Pharmaceutical Executive

Pharmaceutical ExecutivePharmaceutical Executive-04-01-2005
Volume 0
Issue 0

Contrary to myth, Paragraph IV certifications are not reserved only for blockbusters or high-volume primary care products. Three products under recent Paragraph IV challenges had sales of less than $50 million.

Until very recently, brand managers could rely on the timing of a patent expiration. Decisions about sales force allotment, marketing and promotion, manufacturing, and long-term product planning were made under predictable environments during launch and mid-lifecycle phases. Likewise, exit strategies could be created with predictable timing: removing sales and marketing support was the last step of the so-called "harvest" phase before the entry of generic competition.

Genric Challanges

But the dramatic rise in generics manufacturer challenges to brand patents has significantly complicated product management. Now, for many brands—whether they are blockbusters from large companies or small life-blood products for single-product companies—timing certainty has left the product management equation.

Once considered a "legal" problem by brand companies, the in-house legal staff could manage the patent challenge quietly and without interaction from the brand team. Now, many companies face generic challenges for a majority of their product portfolios and a large portion of their revenue. Paragraph IV challenges can no longer be considered a legal problem but instead have become a business and portfolio problem with profound implications. (See "Paragraph IV Primer,")

The good news is that through timing analysis of Paragraph IV certifications, companies can use planning models, such as the ones commonly used in R&D activities, to help manage sales force support, promotion, manufacturing, and product and portfolio planning.

Not If, but When

It is the rare brand-name pharma product whose patents are free from the possibility of generic challenge. A review of annual reports from generics companies such as Teva Pharmaceuticals and Barr Laboratories supports the fact that Paragraph IV filings are simply a matter of doing business and have become a critical part of their core strategies.

paragraph IV Primer

As of March 2005, 104 pharmaceutical products were under active patent challenge. Between November 1, 2003 and March 2005, 35 generic challenges were concluded by court opinion or settlement. (These figures include antibiotics and drugs covered by the Drug Efficacy Study Implementation [DESI] program—products that are challenged but not under the Paragraph IV mechanism.)

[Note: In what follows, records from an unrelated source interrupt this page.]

/-- The moves that the policy wants of a list of candidates (R418). -/
def policyMoves (s : State) (die : Nat) (up : Bool) (l : List (Nat × Nat)) : List Move :=
  let reserve := fun (x tier : Nat) => s.fld (.hod die) 0x40 16 6 * frameCount s x tier / 64
  l.filterMap fun c =>
    match movable s die (s.frame die c.1 c.2) with
    | none => none
    | some t =>
      let dst := if up then c.1 - 1 else c.1 + 1
      if dst < t.tmin ∨ t.tmax < dst then none
      else
        match chooseDie s t die dst with
        | none => none
        | some x =>
          if up then (if reserve x dst < freeFrames s x dst then some (c.1, c.2, dst, x, false) else none)
          else if freeFrames s die c.1 < reserve die c.1 then some (c.1, c.2, dst, x, false) else none

/-- Whether a move can start: its controllers have room, and its destination a free frame (R418). -/
def canStart (s : State) (die : Nat) (m : Move) : Bool :=
  roomFor s m.1 die m.2.2.1 m.2.2.2.1 && (firstFree s m.2.2.2.1 m.2.2.1).isSome

/-- The next migration of a die: the first in the order of R418 that can start. -/
def nextMove (s : State) (die : Nat) : Option Move :=
  let h := (s.die die).hod
  let auto := if s.fld (.hod die) 0x40 31 1 = 1 then policyMoves s die false h.demo ++ policyMoves s die true h.promo else []
  (evacuations s die ++ orderedMove s die ++ auto).find? (canStart s die)

def State.setOrder (s : State) (die : Nat) (o : Option HodOrder) : State :=
  s.setDie die { s.die die with hod := { (s.die die).hod with order := o } }

/-- The end of an ordered move: BUSY clears and RESULT says how (R434). -/
def cmdDone (s : State) (die result : Nat) : State :=
  ((s.setOrder die none).setFld (.hod die) 0x54 7 1 0).setFld (.hod die) 0x54 8 3 result

/-- An ordered move that has not started ends where its segment is migrating by now, RESULT 2, or has left its frame, RESULT 4
(R423, R434). -/
def settleCmd (s : State) (die : Nat) : State :=
  match (s.die die).hod.order with
  | none => s
  | some o =>
    let fr := s.frame die (fdTier o.src) (fdFrame o.src)
    if fr.migrating then cmdDone s die 2 else if fr.use = o.use then s else cmdDone s die 4

/-- A move begun: the entry of its tensor read, an ordered one ordered no more (R410, R418, R434). -/
def beginMove (s : State) (die : Nat) (m : Move) : State :=
  let t := match (s.frame die m.1 m.2.1).use with
    | .seg job handle _ => (s.readTensor die job handle).2
    | _ => s
  startMove (if m.2.2.2.2 then t.setOrder die none else t) die m.1 m.2.1 m.2.2.1 m.2.2.2.1 m.2.2.2.2

/-- MIGRATION_START (R418, R419); none while the Mason restarts (R47). -/
def execMigrationStart (die : Nat) (s : State) : Host.Outcome State Fault Refusal :=
  atDie s die <|
    let t := settleCmd s die
    if !s.mas.ready ∨ maxMig t die ≤ (t.die die).hod.moves.length then .next t
    else
      match nextMove t die with
      | some m => .next (beginMove t die m)
      | none => .next t

/-- A released frame: its generation advances, and it is kept out of use for the reuse delay (R424). -/
def releaseFrame (s : State) (fd : Word) : State :=
  s.onFrame (fdDie fd) (fdTier fd) (fdFrame fd) fun f =>
    { f with gen := f.gen + 1, use := .cooling, migrating := false, dirty := [] }

/-- The map rewritten: the segment list in T1, the segment forgotten in every map cache (R419, R421). -/
def writeMap (s : State) (die : Nat) (job : Half) (handle : BitVec 20) (seg : Nat) (fd : Word) : State :=
  let s1 := match s.readTensor die job handle with
    | (.found t, u) => u.tierHalf t.seglist (4 * seg) fd .request
    | (_, u) => u
  s1.forget job handle seg

/-- A socket's change of state: DIMM_SVC is raised (R426). -/
def State.setSvc (s : State) (die : Nat) (f : Socket → Socket) : State :=
  let d := s.die die
  let t := s.setDie die { d with socket := f d.socket }
  if (f d.socket).svc = d.socket.svc then t else t.raise (.dmc die) evDimmSvc 0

The rate of acceleration is illustrated in "Generic Challenges." In 2001 and 2002, generics companies filed 35 and 33 abbreviated new drug applications (ANDA), respectively, with Paragraph IV challenges. In 2003 and 2004, they filed 96 and 97 challenges, respectively. (These figures include only those challenges yielding a patent infringement action.)

The trend is not only happening with larger companies such as Teva, Mylan, and Andrx, but it is also becoming a tactical strategy of many smaller generics companies to focus on select products to challenge. At present, approximately 54 generics companies have an active certification pending. Of those companies, 40 have certifications pending on three or fewer products.

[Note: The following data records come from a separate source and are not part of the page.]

/-- Bits of RED_W0 to RED_W5 that are written. -/
def redMask (w : Nat) : Word :=
  match w with
  | 0 => 0xFFFF07FF
  | 1 => 0x000FFFFF
  | 2 => 0x000FFFFF
  | 3 => 0xFFFFFFFF
  | 4 => 0x00FFFFFF
  | _ => 0x0000FFFF

/-- A reduction context rewritten: refused while it runs, and where it would be VALID with an illegal rank (R561, R578). -/
def putRed (s : State) (d c : Nat) (y : RedCtx) : State :=
  if (s.red d c).running then s.record (.jhl d 0) evErrAccess 0
  else if y.valid ∧ (y.nrank < 2 ∨ 16 < y.nrank ∨ y.nrank ≤ y.rank) then s.record (.jhl d 0) evErrRange 0
  else s.setRed d c y

/-- A write to RED_W0 to RED_W6 (R578): refused while the context runs, and where VALID would stand with an illegal rank;
writing 1 to FAULTED clears it. -/
def redRegWrite (s : State) (d w : Nat) (v : Word) : State :=
  let c := s.fld (.jhl d 0) 0x90 0 4
  let x := s.red d c
  putRed s d c (if w = 6 then { x with faulted := x.faulted && !bit v 25 }
    else { x with regs := x.regs.set (ix 6 w (by decide)) (v &&& redMask w) })

end Sys2Proof.Machine
end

An ancillary effect of the increase in activity is that many products are receiving certifications by several companies, often in a short time span. For example, there are currently seven generics companies that have filed patent challenges against one or more of Aventis' Allegra (fexofenadine) family of products. In addition, Provigil (modafinil), the flagship wakefulness product from Cephalon, received certification notices from four companies within six weeks time.

Products Under Attack

Compared with the brand company's investment, the equivalent generic investment for generics is only $8-$10 million, so the financial proposition of certifying against a product—and winning one case and being first to file—can be substantially rewarding.

Size Doesn't Matter

Contrary to myth often harbored by brand teams, Paragraph IV certifications have shown little propensity to be reserved only for large blockbusters or high-volume primary care products. On the contrary, as competition grows in the generics sector, generics companies look to any product to enhance their portfolios, and some companies are focusing portfolio selection on specific dosage forms and routes of administration.

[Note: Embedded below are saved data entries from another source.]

/-- The HI offset of the pair whose LO register this is (R18): the pairs of each page, DBG_DATA not being one. -/
def pairHi (p : Page) (off : Nat) : Option Nat :=
  let counters := fun (lo hi : Nat) => if lo ≤ off ∧ off < hi ∧ off % 8 = 0 then some (off + 4) else none
  let among := fun (l : List Nat) => if l.contains off then some (off + 4) else none
  if off = 0x20 then some 0x24
  else
    match p with
    | .ash _ => if off = 0x3A0 then some 0x3A4 else counters 0x60 0xA0
    | .mor _ => among [0x50]
    | .lin _ _ => among [0x50, 0x58]
    | .key _ => among [0x50, 0x58]
    | .hbc _ _ => among [0x58, 0x60, 0x68]
    | .lpc _ => among [0x58, 0x60, 0x68]
    | .dmc _ => among [0x58, 0x60, 0x68]
    | .hod _ => among [0x68, 0x70, 0x78]
    | .pln _ _ => among [0x80, 0x88]
    | .eth _ => among [0x50, 0x70]
    | .ing _ => among [0xB0, 0xC0]
    | .egr _ => among [0x98]
    | .jhl _ _ => among [0x44, 0x60, 0x68]
    | .mas => among [0x40, 0x54, 0x64, 0x100, 0x110]
    | .cfg => among [0x50, 0x60]
    | .tim => among [0x40, 0x48, 0x50]
    | .pwr => among [0x90, 0x98]
    | .pci _ => among [0x60, 0x68]
    | _ => none

/-- The plain RC fields of a register after a read: back at their reset value (R15, R364). -/
def clearRc (s : State) (p : Page) (off : Nat) : State :=
  (regFields p off).foldl (fun t f => if f.acc = .rc then t.setFld p off f.lo f.width f.reset else t) s

/-- What a read clears besides: STALE of a window, the drop counts of an endpoint; and the error of a closed JREG_DATA
(R144, R299, R358). -/
def ashAfterRead (s : State) (a : Ash) (off : Nat) : State :=
  if 0x200 ≤ off ∧ off < 0x300 ∧ off % 16 = 8 then
    let n := (off - 0x200) / 16
    s.onAsh a fun v => v.setWin n { v.win n with stale := 0 }
  else if 0x300 ≤ off ∧ off < 0x380 ∧ off % 16 = 12 then
    let n := (off - 0x300) / 16
    s.onAsh a fun v => v.setEp n { v.ep n with drops := 0, poisoned := 0 }
  else if off = 0x138 ∧ !jregOpen (s.ash a) then s.record (.ash a) evErrAccess 0
  else s

/-- The effects of a read; CTX_PEAK starts again from the counts of that moment (R183). -/
def afterRead (s : State) (p : Page) (off : Nat) : State :=
  match p with
  | .key d => if off = 0x44 then (clearRc s p off).keyPeaks d else clearRc s p off
  | .ash a => ashAfterRead (clearRc s p off) a off
  | _ => clearRc s p off

/-- CLK.FREQ: the selected die's fclk as measured, within 1 MHz, 0 while it is stopped (R649, R687). -/
def freqRead (s : State) : Word × State :=
  let d := s.fld .clk 0x48 0 3
  let x := s.free
  let live := decide (d < s.part.dies) && s.fld .clk 0x40 d 1 == 1 && s.pstate != .curing
  let mhz := if live then s.part.nominalMHz * (16 - s.fld .pwr (0x60 + 4 * d) 4 3) / 16 + x.1.toNat % 3 - 1 else 0
  (BitVec.ofNat 32 (mhz + s.part.nominalMHz * 2 ^ 16), if live then x.2 else s)

/-- An ASH page of a retired row: the ashlar is in bypass (R680). -/
def bypassed (s : State) (p : Page) : Bool :=
  match p with
  | .ash a => (retiredRows s a.die).contains a.row
  | _ => false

For example, three products under recent Paragraph IV challenges had annual sales of less than $50 million. These include Retrovir (zidovudine), FemHRT (norethindrone/ estradiol), and Periostat (doxycycline). In addition, several of the products under active certification include specialty formulations such as ophthalmic solutions, patches, nasal sprays, inhalants, powders, gels, and injections. (See "Products Under Attack,")

As these examples indicate, brand teams and portfolio managers cannot focus only on their blockbuster brands in terms of lifecycle defense or post-certification management. The current environment requires them to take a comprehensive approach to their products and to create and execute models that effectively manage their products while they are under Paragraph IV challenge.

Hold Or Fold

Product Managers' Dilemma

To illustrate the marketing and sales support options available to product managers, let's examine the hypothetical Brand A. It is a primary care product with sales of more than $1 billion in a competitive yet growing class. Its primary patent expires at the end of 2012, and the product grows about 1.5 percent per quarter when it has the full sales support of roughly $1 million primary detail equivalents. Like other typical products, it has the full range of expense items, and its fully loaded contribution (deducting overhead and sales force) is roughly 40 percent of net sales.

In the middle of 2004, Brand A receives a Paragraph IV patent challenge from one company, followed by another challenge by year's end, and a third challenger in 2005. The brand company files lawsuits against all three generics makers to defend its primary patent.

The implications of the patent challenges are far from simply being a legal problem. Consider the business ramifications: With eight years left in the growing market, the Brand A team has its full panoply of marketing efforts behind the product. These would include a sales force numbering close to a thousand, marketing and promotional head count, DTC advertising, managed care contracts, clinical support, and manufacturing.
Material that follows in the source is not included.